[Opening Information section]

-- ==== Sys2Proof/Machine/Compression.lean ====
section
/-! DEFINITION. The compression core (R80 to R96): a pure function, no flag, no fault, no state of its own. -/

namespace Sys2Proof.Machine

/-- `rotl(x, n)`: circular left shift, the amount taken modulo 32 (R80). -/
def rotl (x : Word) (n : Nat) : Word :=
  if n % 32 = 0 then x else (x <<< (n % 32)) ||| (x >>> (32 - n % 32))

/-- Ch (R81). -/
def ch (b c d : Word) : Word := (b &&& c) ||| (~~~b &&& d)

/-- Parity (R82). -/
def parity (b c d : Word) : Word := b ^^^ c ^^^ d

/-- Maj (R83). -/
def maj (b c d : Word) : Word := (b &&& c) ||| (b &&& d) ||| (c &&& d)

/-- The round function f_i, the first range that holds (R84, 90_conflicts.md C3). -/
def roundF (i : Nat) (b c d : Word) : Word :=
  if i < 20 then ch b c d
  else if i < 40 then parity b c d
  else if i < 60 then maj b c d
  else parity b c d

/-- The round constant K_i (R84). -/
def roundK (i : Nat) : Word :=
  if i < 20 then 0x5A827999#32
  else if i < 40 then 0x6ED9EBA1#32
  else if i < 60 then 0x8F1BBCDC#32
  else 0xCA62C1D6#32

/-- The schedule word that follows the words so far, t of them: W[t] from W[t-3], W[t-8], W[t-14] and W[t-16] (R87). -/
def scheduleWord (w : List Word) : Word :=
  rotl (w.getD (w.length - 3) 0#32 ^^^ w.getD (w.length - 8) 0#32 ^^^ w.getD (w.length - 14) 0#32
    ^^^ w.getD (w.length - 16) 0#32) 1

/-- `n` more schedule words, in increasing order of index (R87). -/
def extendSchedule : Nat → List Word → List Word
  | 0, w => w
  | n + 1, w => extendSchedule n (w ++ [scheduleWord w])

/-- The message schedule W[0..79] of the 16 words of a block (R86, R87). -/
def schedule (m : List Word) : List Word :=
  extendSchedule (Config.schedWords - Config.blockWords) m

/-- The working variables (R88). -/
structure Working where
  a : Word
  b : Word
  c : Word
  d : Word
  e : Word
  deriving DecidableEq, Repr

/-- The working variables before round 0 (R88). -/
def Working.start (s : Chain) : Working :=
  { a := s.h0, b := s.h1, c := s.h2, d := s.h3, e := s.h4 }

/-- Round i with schedule word `w`: the sum (R89) and then the shift (R90). -/
def roundStep (i : Nat) (w : Word) (v : Working) : Working :=
  { a := v.e + rotl v.a 5 + roundF i v.b v.c v.d + w + roundK i
    b := v.a
    c := rotl v.b 30
    d := v.c
    e := v.d }

/-- The rounds from round i on, one per schedule word, in order (R91). -/
def rounds : Nat → List Word → Working → Working
  | _, [], v => v
  | i, w :: ws, v => rounds (i + 1) ws (roundStep i w v)

/-- Additive chaining (R93). -/
def addWorking (s : Chain) (v : Working) : Chain :=
  { h0 := s.h0 + v.a, h1 := s.h1 + v.b, h2 := s.h2 + v.c, h3 := s.h3 + v.d, h4 := s.h4 + v.e }

/-- `COMPRESS(S, M)` (R92). -/
def compress (s : Chain) (m : List Word) : Chain :=
  addWorking s (rounds 0 (schedule m) (Working.start s))

/-! The interleaved form the spec allows an implementation (R94): only the last 16 schedule words are kept, W[i] is computed
in round i, and W[i-16] is discarded. -/

/-- The schedule word of a round i ≥ 16 from the window W[i-16], ..., W[i-1] (R94). -/
def windowWord (win : List Word) : Word :=
  rotl (win.getD 13 0#32 ^^^ win.getD 8 0#32 ^^^ win.getD 2 0#32 ^^^ win.getD 0 0#32) 1

/-- `n` rounds from round i ≥ 16 on, the window sliding by one word a round (R94). -/
def rollingRounds : Nat → Nat → List Word → Working → Working
  | 0, _, _, v => v
  | n + 1, i, win, v =>
    rollingRounds n (i + 1) (win.drop 1 ++ [windowWord win]) (roundStep i (windowWord win) v)

/-- COMPRESS with a 16-word schedule window (R94). -/
def compressRolling (s : Chain) (m : List Word) : Chain :=
  addWorking s (rollingRounds (Config.schedWords - Config.blockWords) 16 m (rounds 0 m (Working.start s)))

end Sys2Proof.Machine
end

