/-! Encoding and decoding (R61 to R69, R74): each gives back what the other took, as far as the pad bits allow. -/

namespace Sys2Proof

open Machine

/-- What a reader at the position after `before` sees. -/
theorem drop_before (before ws after : List Word) : (before ++ ws ++ after).drop before.length = ws ++ after := by
  rw [List.append_assoc, List.drop_left]

theorem toNat_ofNat_of_wf {bits : Bits} (h : (Instr.add bits).wf = true) :
    (BitVec.ofNat 24 bits.length).toNat = bits.length := by
  rw [Instr.wf, decide_eq_true_iff] at h
  rw [BitVec.toNat_ofNat, Nat.mod_eq_of_lt h]

/-- An ADD header whose payload is the packed bits decodes to these bits, whatever follows. -/
theorem decodeAdd_packWords (bits : Bits) (after : List Word) (cp : Nat) :
    decodeAdd bits.length (packWords bits ++ after) cp = .command (.add bits) (cp + 1 + payloadWords bits.length) := by
  have hlen := packWords_length bits
  rw [decodeAdd, if_neg (by rw [List.length_append]; omega), List.take_left' hlen, messageBits_packWords]

theorem decode_encode_init (before after : List Word) :
    decode (before ++ encode .init ++ after) before.length = .command .init (before.length + 1) := by
  rw [decode, drop_before]
  rfl

theorem decode_encode_final (before after : List Word) :
    decode (before ++ encode .final ++ after) before.length = .command .final (before.length + 1) := by
  rw [decode, drop_before]
  rfl

theorem decode_encode_add {bits : Bits} (h : (Instr.add bits).wf = true) (before after : List Word) :
    decode (before ++ encode (.add bits) ++ after) before.length =
      .command (.add bits) (before.length + (encode (.add bits)).length) := by
  have hheader : (before ++ encode (.add bits) ++ after)[before.length]? =
      some (Config.opAdd ++ BitVec.ofNat 24 bits.length) := by
    rw [← List.head?_drop, drop_before]
    rfl
  have hrest : (before ++ encode (.add bits) ++ after).drop (before.length + 1) = packWords bits ++ after := by
    rw [← List.tail_drop, drop_before]
    rfl
  have hadd : isAddHeader (Config.opAdd ++ BitVec.ofNat 24 bits.length) = true := by
    rw [isAddHeader, opField_append, beq_self_eq_true]
  rw [decode_addHeader _ _ _ hheader hadd, hrest, lenField_append, toNat_ofNat_of_wf h, decodeAdd_packWords, encode,
    List.length_cons, packWords_length]
  congr 1
  omega

/-- A word is the header that `encode` writes for its own fields. -/
theorem addHeader_eq {w : Word} (h : isAddHeader w = true) : Config.opAdd ++ BitVec.ofNat 24 (lenField w).toNat = w := by
  rw [isAddHeader_iff] at h
  rw [BitVec.ofNat_toNat, BitVec.setWidth_eq]
  exact (header_of_fields w _ _ h rfl).symm

theorem decode_command_wf {cmd : List Word} {cp n : Nat} {i : Instr} (h : decode cmd cp = .command i n) :
    i.wf = true := by
  rcases decode_command_cases h with ⟨rfl, -, -⟩ | ⟨rfl, -, -⟩ | ⟨w, -, -, rfl, hle, rfl⟩
  · rfl
  · rfl
  · rw [Instr.wf, messageBits_payload_length hle, decide_eq_true_iff]
    exact (lenField w).isLt

/-- The encoding of a decoded command begins with the header that was read. -/
theorem decode_command_header {cmd : List Word} {cp n : Nat} {i : Instr} (h : decode cmd cp = .command i n) :
    (encode i)[0]? = cmd[cp]? := by
  rcases decode_command_cases h with ⟨rfl, hw, -⟩ | ⟨rfl, hw, -⟩ | ⟨w, hw, hadd, rfl, hle, rfl⟩
  · rw [hw]
    rfl
  · rw [hw]
    rfl
  · rw [hw, encode, List.getElem?_cons_zero, messageBits_payload_length hle, addHeader_eq hadd]

end Sys2Proof

namespace Sys2Proof.Proofs

open Machine

/-- Settles O35: one lemma per command, the ADD's by its header's fields and its packed payload. -/
theorem decodeOfEncode : Obligations.DecodeOfEncode := by
  intro i before after hwf
  cases i with
  | init => exact decode_encode_init before after
  | add bits => exact decode_encode_add hwf before after
  | final => exact decode_encode_final before after

/-- Settles O36: from the decoder's cases, an ADD's message being as long as its LEN field says. -/
theorem encodeOfDecoded : Obligations.EncodeOfDecoded :=
  fun _ _ _ _ h => ⟨decode_command_wf h, decode_command_next h, decode_command_next_le h, decode_command_header h⟩

/-- Settles O37: the decoder evaluated on each sample. -/
theorem sampleWordsDecode : Obligations.SampleWordsDecode := by
  unfold Obligations.SampleWordsDecode
  decide

end Sys2Proof.Proofs

/-! What a command leaves unchanged, from every state (R101, R105, R110, R139), and that the streams only move forward
(R41, R42). -/

namespace Sys2Proof.Machine

open Safety

theorem addEffect_frame (bits : Bits) (s : State) :
    (addEffect bits s).cmd = s.cmd ∧ (addEffect bits s).rsp = s.rsp ∧ (addEffect bits s).rst = s.rst := by
  rcases addEffect_cases bits s with ⟨-, he⟩ | ⟨-, -, he⟩ | ⟨c, rest, -, -, -, he⟩ | ⟨-, -, -, he⟩ <;>
    · rw [he]
      exact ⟨rfl, rfl, rfl⟩

/-- An ADD writes FCODE or the engine, never both. -/
theorem addEffect_fcode_or_engine (bits : Bits) (s : State) :
    (addEffect bits s).fcode = s.fcode ∨ engine (addEffect bits s) = engine s := by
  by_cases h : (addEffect bits s).fcode = s.fcode
  · exact .inl h
  · rw [addEffect_precise h]
    exact .inr rfl

/-- Where no block is completed, no ADD writes H. -/
theorem addEffect_h_of_lt {bits : Bits} {s : State} (hlt : s.bufLen.toNat + bits.length < 512) :
    (addEffect bits s).h = s.h := by
  rcases addEffect_cases bits s with ⟨-, he⟩ | ⟨-, -, he⟩ | ⟨c, rest, -, hge, -, -⟩ | ⟨-, hge, -, -⟩
  · rw [he, raiseFault_h]
  · rw [he, advance_h, appendBits_h, countBits_h]
  · omega
  · omega

theorem addEffect_cp_le (bits : Bits) (s : State) : s.cp ≤ (addEffect bits s).cp := by
  rcases addEffect_cases bits s with ⟨-, he⟩ | ⟨-, -, he⟩ | ⟨c, rest, -, -, -, he⟩ | ⟨-, -, -, he⟩ <;>
    · rw [he]
      exact Nat.le_add_right _ _

/-- An effect run through `whenEnabled` keeps what the effect keeps. -/
theorem whenEnabled_induction {p : State → Prop} {effect : State → State} {s : State} (hs : p s)
    (heffect : s.fcode = 0#2 → p (effect s)) : p (whenEnabled effect s) := by
  by_cases hf : s.fcode = 0#2
  · rw [whenEnabled_of_ok _ _ hf]
    exact heffect hf
  · rwa [whenEnabled_of_faulted _ _ hf]

/-- The streams of `t` are those of `s` moved forward: CMD is not written, cp does not go back, and RSP has gained nothing or
one digest. -/
structure StreamsForward (s t : State) : Prop where
  cmd_eq : t.cmd = s.cmd
  cp_le : s.cp ≤ t.cp
  rsp_append : ∃ ws, t.rsp = s.rsp ++ ws ∧ (ws = [] ∨ ws.length = 5)
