-- ==== Sys2Proof/WellFormed.lean ====
section
/-! DEFINITION. Which terms of Instr are instructions of the machine. Register numbers, immediates and counts cannot
be out of range (their types are their ranges, R54); the one check is R57's. -/

namespace Sys2Proof

/-- R57: the words 0x00E0 and 0x00EE are CLS and RET, so no SYS has `NNN` = 0x0E0 or 0x0EE. -/
def Instr.wellFormed : Instr → Bool
  | .sys nnn => nnn != 0x0E0#12 && nnn != 0x0EE#12
  | .cls => true
  | .ret => true
  | .jp _ => true
  | .call _ => true
  | .seByte _ _ => true
  | .sneByte _ _ => true
  | .seReg _ _ => true
  | .ldByte _ _ => true
  | .addByte _ _ => true
  | .ldReg _ _ => true
  | .orReg _ _ => true
  | .andReg _ _ => true
  | .xorReg _ _ => true
  | .addReg _ _ => true
  | .subReg _ _ => true
  | .shr _ _ => true
  | .subn _ _ => true
  | .shl _ _ => true
  | .sneReg _ _ => true
  | .ldI _ => true
  | .jpV0 _ => true
  | .rnd _ _ => true
  | .drw _ _ _ => true
  | .skp _ => true
  | .sknp _ => true
  | .ldFromDT _ => true
  | .ldKey _ => true
  | .ldToDT _ => true
  | .ldToST _ => true
  | .addI _ => true
  | .ldGlyph _ => true
  | .ldBcd _ => true
  | .dump _ => true
  | .load _ => true

/-- The instruction is one the decoder can give. -/
abbrev Instr.WellFormed (i : Instr) : Prop := i.wellFormed = true

end Sys2Proof
end

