-- ==== Sys2Proof/Machine/Ops.lean ====
section
/-! DEFINITION. The named operations over registers, memory and stack; the cycle's outcomes and its end (R63, R66 to
R68, R72); and taking a fatal error, once for every instruction (R68, R114, R115). -/

namespace Sys2Proof.Machine

/-! ### Registers (R11, R16): every read and write goes through these -/

/-- `V[x]`. -/
def State.getV (s : State) (x : RegIndex) : Byte := s.v[x]

/-- `V[x] <- b`. -/
def State.setV (s : State) (x : RegIndex) (b : Byte) : State := { s with v := s.v.set x b }

/-- `VF <- b`, the flag (R17). -/
def State.setVF (s : State) (b : Byte) : State := s.setV Config.flagReg b

/-- `I <- w`. -/
def State.setI (s : State) (w : Word) : State := { s with i := w }

/-- `pc <- w`. -/
def State.setPc (s : State) (w : Word) : State := { s with pc := w }

/-- `DT <- b`. -/
def State.setDT (s : State) (b : Byte) : State := { s with dt := b }

/-- `ST <- b`. -/
def State.setST (s : State) (b : Byte) : State := { s with st := b }

/-- The display replaced as a whole. -/
def State.setDisp (s : State) (d : Display) : State := { s with disp := d }

/-- The memory replaced as a whole. -/
def State.setMem (s : State) (m : Memory) : State := { s with mem := m }

/-- `pc +_16 w` (R22). -/
def State.pcPlus (s : State) (w : Nat) : Word := s.pc + BitVec.ofNat (delta% Config.pcWidth) w

/-! ### Taking a fatal error, and quitting -/

/-- `mode <- Halted(r)`, with the output signal `halted` (R138). -/
def State.halt (s : State) (r : HaltReason) : State :=
  { s with mode := .halted r, outbox := s.outbox ++ [.halted r] }

/-- Every component other than `mode` replaced by the free value `Config.afterError` (R68, D22, log 2). The model's
own fields stay: the events to come and the signals already put out are no part of the CORE's state. -/
def State.unspecified (s : State) : State :=
  let u := Config.afterError s.draws
  { s with
    mem := Memory.ofCells u.cells, v := u.v, i := u.i, pc := u.pc, stack := u.stack, sp := u.sp,
    dt := u.dt, st := u.st, disp := u.disp, keys := u.keys, draws := s.draws + 1 }

/-- Taking the fatal error `e` (R68, R115): `mode <- Halted(e)` with the `pc` of the cycle that raised it (none at
boot, R114); "rest of state unspecified" (R72). It saves no state and transfers control nowhere (R118), and nothing
returns from it (R119). -/
def State.takeError (s : State) (e : Fault) (pc : Option Word) : State :=
  s.unspecified.halt (.error e pc)

/-! ### The outcomes of a cycle (R63) -/

/-- R63's table. -/
inductive CycleOutcome where
  /-- The instruction completed and did not redirect `pc`. -/
  | next (s : State)
  /-- The instruction completed and wrote `pc` itself. -/
  | jumped (s : State)
  /-- Block-until-key-press with no key pressed. -/
  | blocked
  /-- A fatal error. -/
  | fault (e : Fault)

/-- The end of a cycle that began in `s` (R66, R67, R68, R72). -/
def endCycle (s : State) : CycleOutcome → Host.Outcome State Fault Refusal
  | .next t => .next (t.setPc (t.pcPlus Config.insnWidth))
  | .jumped t => .next t
  | .blocked => .next s
  | .fault e => .next (s.takeError e (some s.pc))

/-- Going on with a value, or raising its error: the pseudocode's "may raise". -/
def orRaise {α : Type} (r : Except Fault α) (k : α → CycleOutcome) : CycleOutcome :=
  match r with
  | .ok a => k a
  | .error e => .fault e

/-! ### Memory (R39 to R41): addresses are unbounded naturals, checked, never wrapped -/

/-- `MemRead(addr, 1)` (R39). -/
def memRead (s : State) (addr : Nat) : Except Fault Byte :=
  if Config.memSize ≤ addr then .error (.outOfRangeMemoryAccess addr) else .ok (s.mem.read addr)

/-- `MemWrite(addr, 1, b)` (R40), with the low region writable or not by `LOW_REGION_WRITABLE` (D7, log 12). -/
def memWrite (s : State) (addr : Nat) (b : Byte) : Except Fault State :=
  if Config.memSize ≤ addr then .error (.outOfRangeMemoryAccess addr)
  else if addr < Config.progBase && !Config.lowRegionWritable then .error (.lowRegionWrite addr)
  else .ok (s.setMem (s.mem.write addr b))

/-- `n` single-byte reads at ascending addresses (R44). -/
def readBytes (s : State) (addr : Nat) : Nat → Except Fault (List Byte)
  | 0 => .ok []
  | n + 1 =>
    match memRead s addr with
    | .error e => .error e
    | .ok b =>
      match readBytes s (addr + 1) n with
      | .error e => .error e
      | .ok bs => .ok (b :: bs)

/-- Single-byte writes at ascending addresses (R44). -/
def writeBytes (s : State) (addr : Nat) : List Byte → Except Fault State
  | [] => .ok s
  | b :: bs =>
    match memWrite s addr b with
    | .error e => .error e
    | .ok t => writeBytes t (addr + 1) bs

/-! ### Call stack (R23 to R26) -/

/-- `push_return(a)` (R24). -/
def pushReturn (s : State) (a : Word) : Except Fault State :=
  if h : s.sp.val < Config.stackDepth then
    .ok { s with stack := s.stack.set s.sp.val a h, sp := ⟨s.sp.val + 1, Nat.succ_lt_succ h⟩ }
  else .error (.stackOverflow s.pc)

/-- `pop_return()` (R25): the value and the state with `SP` lowered; the vacated slot keeps its value. -/
def popReturn (s : State) : Except Fault (Word × State) :=
  if h : 0 < s.sp.val then
    .ok (s.stack[s.sp.val - 1]'(by omega), { s with sp := ⟨s.sp.val - 1, by omega⟩ })
  else .error (.stackUnderflow s.pc)

/-! ### Keys (R29, R30) -/

/-- `is_pressed(k)`. -/
def isPressed (s : State) (k : KeyIndex) : Bool := s.keys[k]

/-- `first_pressed()`: the lowest pressed key, or none (DESIGN CHOICE, D19, log 23: unsafe). -/
def firstPressed (s : State) : Option KeyIndex :=
  (List.finRange (delta% Config.numKeys)).find? fun k => isPressed s k

end Sys2Proof.Machine
end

[Closing Information section]

• _Action item_
After locating the line holding "theorem addEffect_fcode_or_engine (bits" above, output exactly that line and every line after it through the line holding "[whenEnabled_of_faulted _ _ hf]". Include nothing else.

• _Output of the exercise_
theorem addEffect_fcode_or_engine (bits : Bits) (s : State) :
    (addEffect bits s).fcode = s.fcode ∨ engine (addEffect bits s) = engine s := by
  by_cases h : (addEffect bits s).fcode = s.fcode
  · exact .inl h
  · rw [addEffect_precise h]
    exact .inr rfl

/-- Where no block is completed, no ADD writes H. -/
theorem addEffect_h_of_lt {bits : Bits} {s : State} (hlt : s.bufLen.toNat + bits.length < 512) :
    (addEffect bits s).h = s.h := by
  rcases addEffect_cases bits s with ⟨-, he⟩ | ⟨-, -, he⟩ | ⟨c, rest, -, hge, -, -⟩ | ⟨-, hge, -, -⟩
  · rw [he, raiseFault_h]
  · rw [he, advance_h, appendBits_h, countBits_h]
  · omega
  · omega

theorem addEffect_cp_le (bits : Bits) (s : State) : s.cp ≤ (addEffect bits s).cp := by
  rcases addEffect_cases bits s with ⟨-, he⟩ | ⟨-, -, he⟩ | ⟨c, rest, -, -, -, he⟩ | ⟨-, -, -, he⟩ <;>
    · rw [he]
      exact Nat.le_add_right _ _

/-- An effect run through `whenEnabled` keeps what the effect keeps. -/
theorem whenEnabled_induction {p : State → Prop} {effect : State → State} {s : State} (hs : p s)
    (heffect : s.fcode = 0#2 → p (effect s)) : p (whenEnabled effect s) := by
  by_cases hf : s.fcode = 0#2
  · rw [whenEnabled_of_ok _ _ hf]
    exact heffect hf
  · rwa [whenEnabled_of_faulted _ _ hf]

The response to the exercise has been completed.